/-- The axis at rest ends a stop, a homing phase or a failed homing (R275, R285, R286). -/
def Dev.homeNext (d : Dev) (n step : Nat) : Dev :=
  (d.s (Reg.STP_STAT_HSTEP n) step).updAxis n (fun a => { a with pStart := a.p, decel := false, pEdge := none, emg := false })

/-- What a rest of the axis leads to. -/
def Dev.axAtRest (d : Dev) (n : Nat) : Dev :=
  let a := d.axis n
  let st := d.axState n
  if (st = axStopping ∨ st = axHoming) ∧ a.fail ≠ 0 then
    let step := d.g (Reg.STP_STAT_HSTEP n)
    let d := (d.s (Reg.STP_STAT_HOMED n) 0).s (Reg.STP_STAT_REASON n) a.fail
    let d := if st = axStopping then d.setWord (Reg.STP_TARGET n) (w32 (a.p / mstep)) else d
    let d := d.raise Err.STP_HOME_FAIL [n, a.fail, step]
    ((d.s (Reg.STP_STAT_HSTEP n) 0).updAxis n (fun a => { a with fail := 0, decel := false, emg := false })).axGo n axHold
  else if st = axStopping then
    ((d.setWord (Reg.STP_TARGET n) (w32 (a.p / mstep))).updAxis n (fun a => { a with decel := false, emg := false })).axGo n axHold
  else if st = axHoming ∧ a.decel then
    match d.g (Reg.STP_STAT_HSTEP n) with
    | 1 => if a.homeIn then d.homeNext n 2 else d.updAxis n (fun a => { a with decel := false, emg := false })
    | 2 => d.homeNext n 3
    | 4 =>
      let e := (a.pEdge.getD 0) / mstep
      let d := (d.raise Err.STP_HOME_DONE [n, w32 e, d.g (Reg.STP_STAT_BOUNCE n)]).s (Reg.STP_STAT_HSTEP n) 0
      (d.updAxis n (fun a => { a with decel := false, pEdge := none })).axGo n axHold
    | _ => d
  else d

/-- Homing fails: the axis decelerates to rest, then enters HOLD (R286). -/
def Dev.homeFail (d : Dev) (n reason : Nat) (emg : Bool) : Dev :=
  let d := d.updAxis n (fun a => { a with fail := reason, decel := true, emg := emg })
  if (d.axis n).v = 0 then d.axAtRest n else d

/-- A speed and direction reach the position (R272), with the hold of R274 after a change of direction. -/
def Dev.axMove (d : Dev) (n : Nat) (v dir : Int) : Dev :=
  let a := d.axis n
  let outm := d.on (Reg.STP_CFG_OUTM n)
  let turn := outm && dir != a.dir && d.on (Reg.STP_OUT_DSETUP n)
  let v := if turn then 0 else v
  let p := a.p + dir * v
  let sd : Int := mstep * 2 ^ d.g (Reg.STP_OUT_SDIV n)
  let pulse := outm && (p / sd != a.p / sd)
  d.updAxis n (fun a =>
    { a with p := p, v := v, dir := dir, hold := if turn then d.g (Reg.STP_OUT_DSETUP n) else a.hold - 1,
             standby := a.standby && v == 0,
             stepTo := if pulse then some (d.tick + d.g (Reg.STP_OUT_STEP_W n)) else a.stepTo.filter (fun t => decide (d.tick < t)) })

/-- Whether a qualified hardware limit lies in a direction (R281). -/
def Dev.hwStop (d : Dev) (n : Nat) (dir : Int) : Bool :=
  (dir == 1 && d.on (Reg.STP_STAT_LIM_HI_ACT n)) || (dir == -1 && d.on (Reg.STP_STAT_LIM_LO_ACT n))

/-- A motion toward a target `e` with speed limit `vm`, under the limits of R280 and R281; `vg` is the target's own movement
(R282). -/
def Dev.axPursue (d : Dev) (n : Nat) (e vm vg : Int) : Dev :=
  let a := d.axis n
  let v0 := d.axV0 n
  let acc := d.axA n
  let dist := e - a.p
  if a.v ≠ 0 ∧ d.hwStop n a.dir then d.axMove n (decelStep a.v v0 (d.axAemg n)) a.dir
  else if a.v = 0 ∧ dist ≠ 0 ∧ d.hwStop n (sgn dist) then d.axMove n 0 a.dir
  else
    let u := a.dir * a.v - vg
    let r := profStep dist u.natAbs (if vg = 0 then a.dir else sgn u) v0 acc vm (decide (a.hold ≠ 0))
    let vel := clampInt (-vm) vm (vg + r.2 * r.1)
    let dir := if vel = 0 then (if vg = 0 then r.2 else a.dir) else sgn vel
    let v : Int := vel.natAbs
    let v := match d.axLimits n with
      | none => v
      | some (lo, hi) => min v (limitStep (if dir = 1 then hi - a.p else a.p - lo) v v0 acc)
    d.axMove n v dir

/-- One tick of an axis: the profile of its state (R275 to R285). -/
def Dev.axTick (d : Dev) (n : Nat) : Dev :=
  let a := d.axis n
  let st := d.axState n
  let v0 := d.axV0 n
  let d :=
    if st = axRun then
      let vm := d.axVM n
      let d := vm.2
      if d.on (Reg.STP_CFG_MODE n) then
        let g := d.axClamp n (d.axGear n)
        let vg := g.1 - a.g
        let d := (g.2.updAxis n (fun a => { a with g := g.1 })).axPursue n g.1 vm.1 vg
        let p := (d.axis n).p
        d.setWord (Reg.STP_LAG n) (w32 (satInt 32 ((g.1 - p) / mstep)))
      else
        let e := d.axClamp n (d.sg (Reg.STP_TARGET_VALUE n) * mstep)
        let d := e.2.axPursue n e.1 vm.1 0
        let b := d.axis n
        d.s (Reg.STP_STAT_AT_TARGET n) (b2n (b.v == 0 && b.p == e.1))
    else if st = axStopping then
      let d := d.axMove n (decelStep a.v v0 (if a.emg then d.axAemg n else d.axA n)) a.dir
      if (d.axis n).v = 0 then d.axAtRest n else d
    else if st = axHoming then
      if a.decel then
        let d := d.axMove n (decelStep a.v v0 (if a.emg then d.axAemg n else d.axA n)) a.dir
        if (d.axis n).v = 0 then d.axAtRest n else d
      else
        let step := d.g (Reg.STP_STAT_HSTEP n)
        let stall := d.g (Reg.STP_LIMSRC_HOME_SRC n) % 64 = 63
        let vm := d.axVM n
        let slow := (d.g (Reg.STP_HV_SLOW_SPEED n) : Int) * 2 ^ 16
        let d := vm.2.axPursue n (a.p + d.homeDir n * 2 ^ 90) (if step = 1 ∧ !stall then vm.1 else slow) 0
        let far : Int := (if d.on (Reg.STP_HDMAX_DIST n) then (d.g (Reg.STP_HDMAX_DIST n) : Int) else 2 ^ 31 - 1) * mstep
        if far < ((d.axis n).p - a.pStart).natAbs then d.homeFail n (if step = 2 then 4 else 2) false else d
    else d
  d.axShow n

/-! ## Coils -/

/-- The speed in full steps/s times 2^56 / 1 (R287). -/
def Axis.fFix (a : Axis) : Int := a.dir * a.v * 250000000

/-- Whether the speed reaches VLD_MIN × 10 full steps/s (R289). -/
def Dev.axFast (d : Dev) (n : Nat) : Bool :=
  decide ((d.g (Reg.STP_DRV_VLD_MIN n) * 10 * 2 ^ 56 : Nat) ≤ ((d.axis n).fFix).natAbs)

/-- The effective current I in mA (R289, R290). -/
def Dev.axCurrent (d : Dev) (n : Nat) : Nat :=
  let a := d.axis n
  if d.axState n = axFault ∨ a.standby then d.g (Reg.STP_CUR_IHOLD n)
  else if d.on (Reg.STP_CFG_ADAPT_EN n) && d.axFast n then a.cur
  else d.g (Reg.STP_CUR_IRUN n)

/-- The coil angle at the middle of the coming period, in microsteps of a 1,024-step turn (R273). -/
def Dev.axTheta (d : Dev) (n per : Nat) : Nat :=
  let a := d.axis n
  ((a.p * 2 + a.dir * a.v * per) / (2 * mstep) % 1024).toNat

/-- A duty of a half-bridge: (1 + d) / 2 of full duty, clamped to the Q1.23 range. -/
def halfDuty (dq : Int) : Nat := (clampInt 0 0x7FFFFF ((2 ^ 23 + dq) / 2)).toNat

/-- The coil duties of a carrier boundary (R287); each lies within one unit of the exact value, by a free value (log 2). -/
def Dev.axCoils (d : Dev) (n per : Nat) : Dev :=
  let a := d.axis n
  let stall := d.axState n = axFault
  let th := if stall then a.theta else d.axTheta n per
  let i : Int := d.axCurrent n
  let f := if stall then 0 else a.fFix
  let ur := i * d.g (Reg.STP_COIL_R_COIL n) * 2 ^ 20 / 1000
  let uq := (piFix * d.g (Reg.STP_COIL_L_COIL n) * i * f / (2000000 * 2 ^ 60) + (d.g (Reg.STP_DRV_KE n) : Int) * f / 1000) / 2 ^ 36
  let sn := sinFix (th * 2 ^ 14)
  let cs := cosFix (th * 2 ^ 14)
  let vbr : Int := d.g Reg.AUX_VBR_MV
  let q (z : Int) (fv : Nat) : Int := if vbr = 0 then toInt 24 fv else z * 2 ^ 23 / (2 ^ 80 * vbr) + ((fv % 2 : Nat) : Int)
  let da := q (ur * cs - uq * sn) d.freeVal
  let d := d.tookFree
  let db := q (ur * sn + uq * cs) d.freeVal
  let d := d.tookFree
  let dm : Int := d.g (Reg.STP_DRV_DMAX n) * 2 ^ 15
  let isOver := decide (dm * dm < da * da + db * db)
  let r : Int := max 1 (isqrt (da * da + db * db).toNat)
  let da := if isOver then da * dm / r else da
  let db := if isOver then db * dm / r else db
  let d := d.when isOver (fun d => d.s (Reg.STP_STAT_VSAT n) 1)
  d.updAxis n (fun a => { a with theta := th, duties := [halfDuty da, halfDuty (-da), halfDuty db, halfDuty (-db)] })

/-- IEFF shows I and LAGF. -/
def Dev.axIeff (d : Dev) (n : Nat) : Dev :=
  (d.s (Reg.STP_IEFF_I n) (d.axCurrent n)).s (Reg.STP_IEFF_LAGF n) (ofInt 16 (d.axis n).lagf)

++++++++

Lines from the one containing "let f := if stall then 0 else a.fFix" to the last line above, both included: copy these exactly and write nothing else.

  let f := if stall then 0 else a.fFix
  let ur := i * d.g (Reg.STP_COIL_R_COIL n) * 2 ^ 20 / 1000
  let uq := (piFix * d.g (Reg.STP_COIL_L_COIL n) * i * f / (2000000 * 2 ^ 60) + (d.g (Reg.STP_DRV_KE n) : Int) * f / 1000) / 2 ^ 36
  let sn := sinFix (th * 2 ^ 14)
  let cs := cosFix (th * 2 ^ 14)
  let vbr : Int := d.g Reg.AUX_VBR_MV
  let q (z : Int) (fv : Nat) : Int := if vbr = 0 then toInt 24 fv else z * 2 ^ 23 / (2 ^ 80 * vbr) + ((fv % 2 : Nat) : Int)
  let da := q (ur * cs - uq * sn) d.freeVal
  let d := d.tookFree
  let db := q (ur * sn + uq * cs) d.freeVal
  let d := d.tookFree
  let dm : Int := d.g (Reg.STP_DRV_DMAX n) * 2 ^ 15
  let isOver := decide (dm * dm < da * da + db * db)
  let r : Int := max 1 (isqrt (da * da + db * db).toNat)
  let da := if isOver then da * dm / r else da
  let db := if isOver then db * dm / r else db
  let d := d.when isOver (fun d => d.s (Reg.STP_STAT_VSAT n) 1)
  d.updAxis n (fun a => { a with theta := th, duties := [halfDuty da, halfDuty (-da), halfDuty db, halfDuty (-db)] })

/-- IEFF shows I and LAGF. -/
def Dev.axIeff (d : Dev) (n : Nat) : Dev :=
  (d.s (Reg.STP_IEFF_I n) (d.axCurrent n)).s (Reg.STP_IEFF_LAGF n) (ofInt 16 (d.axis n).lagf)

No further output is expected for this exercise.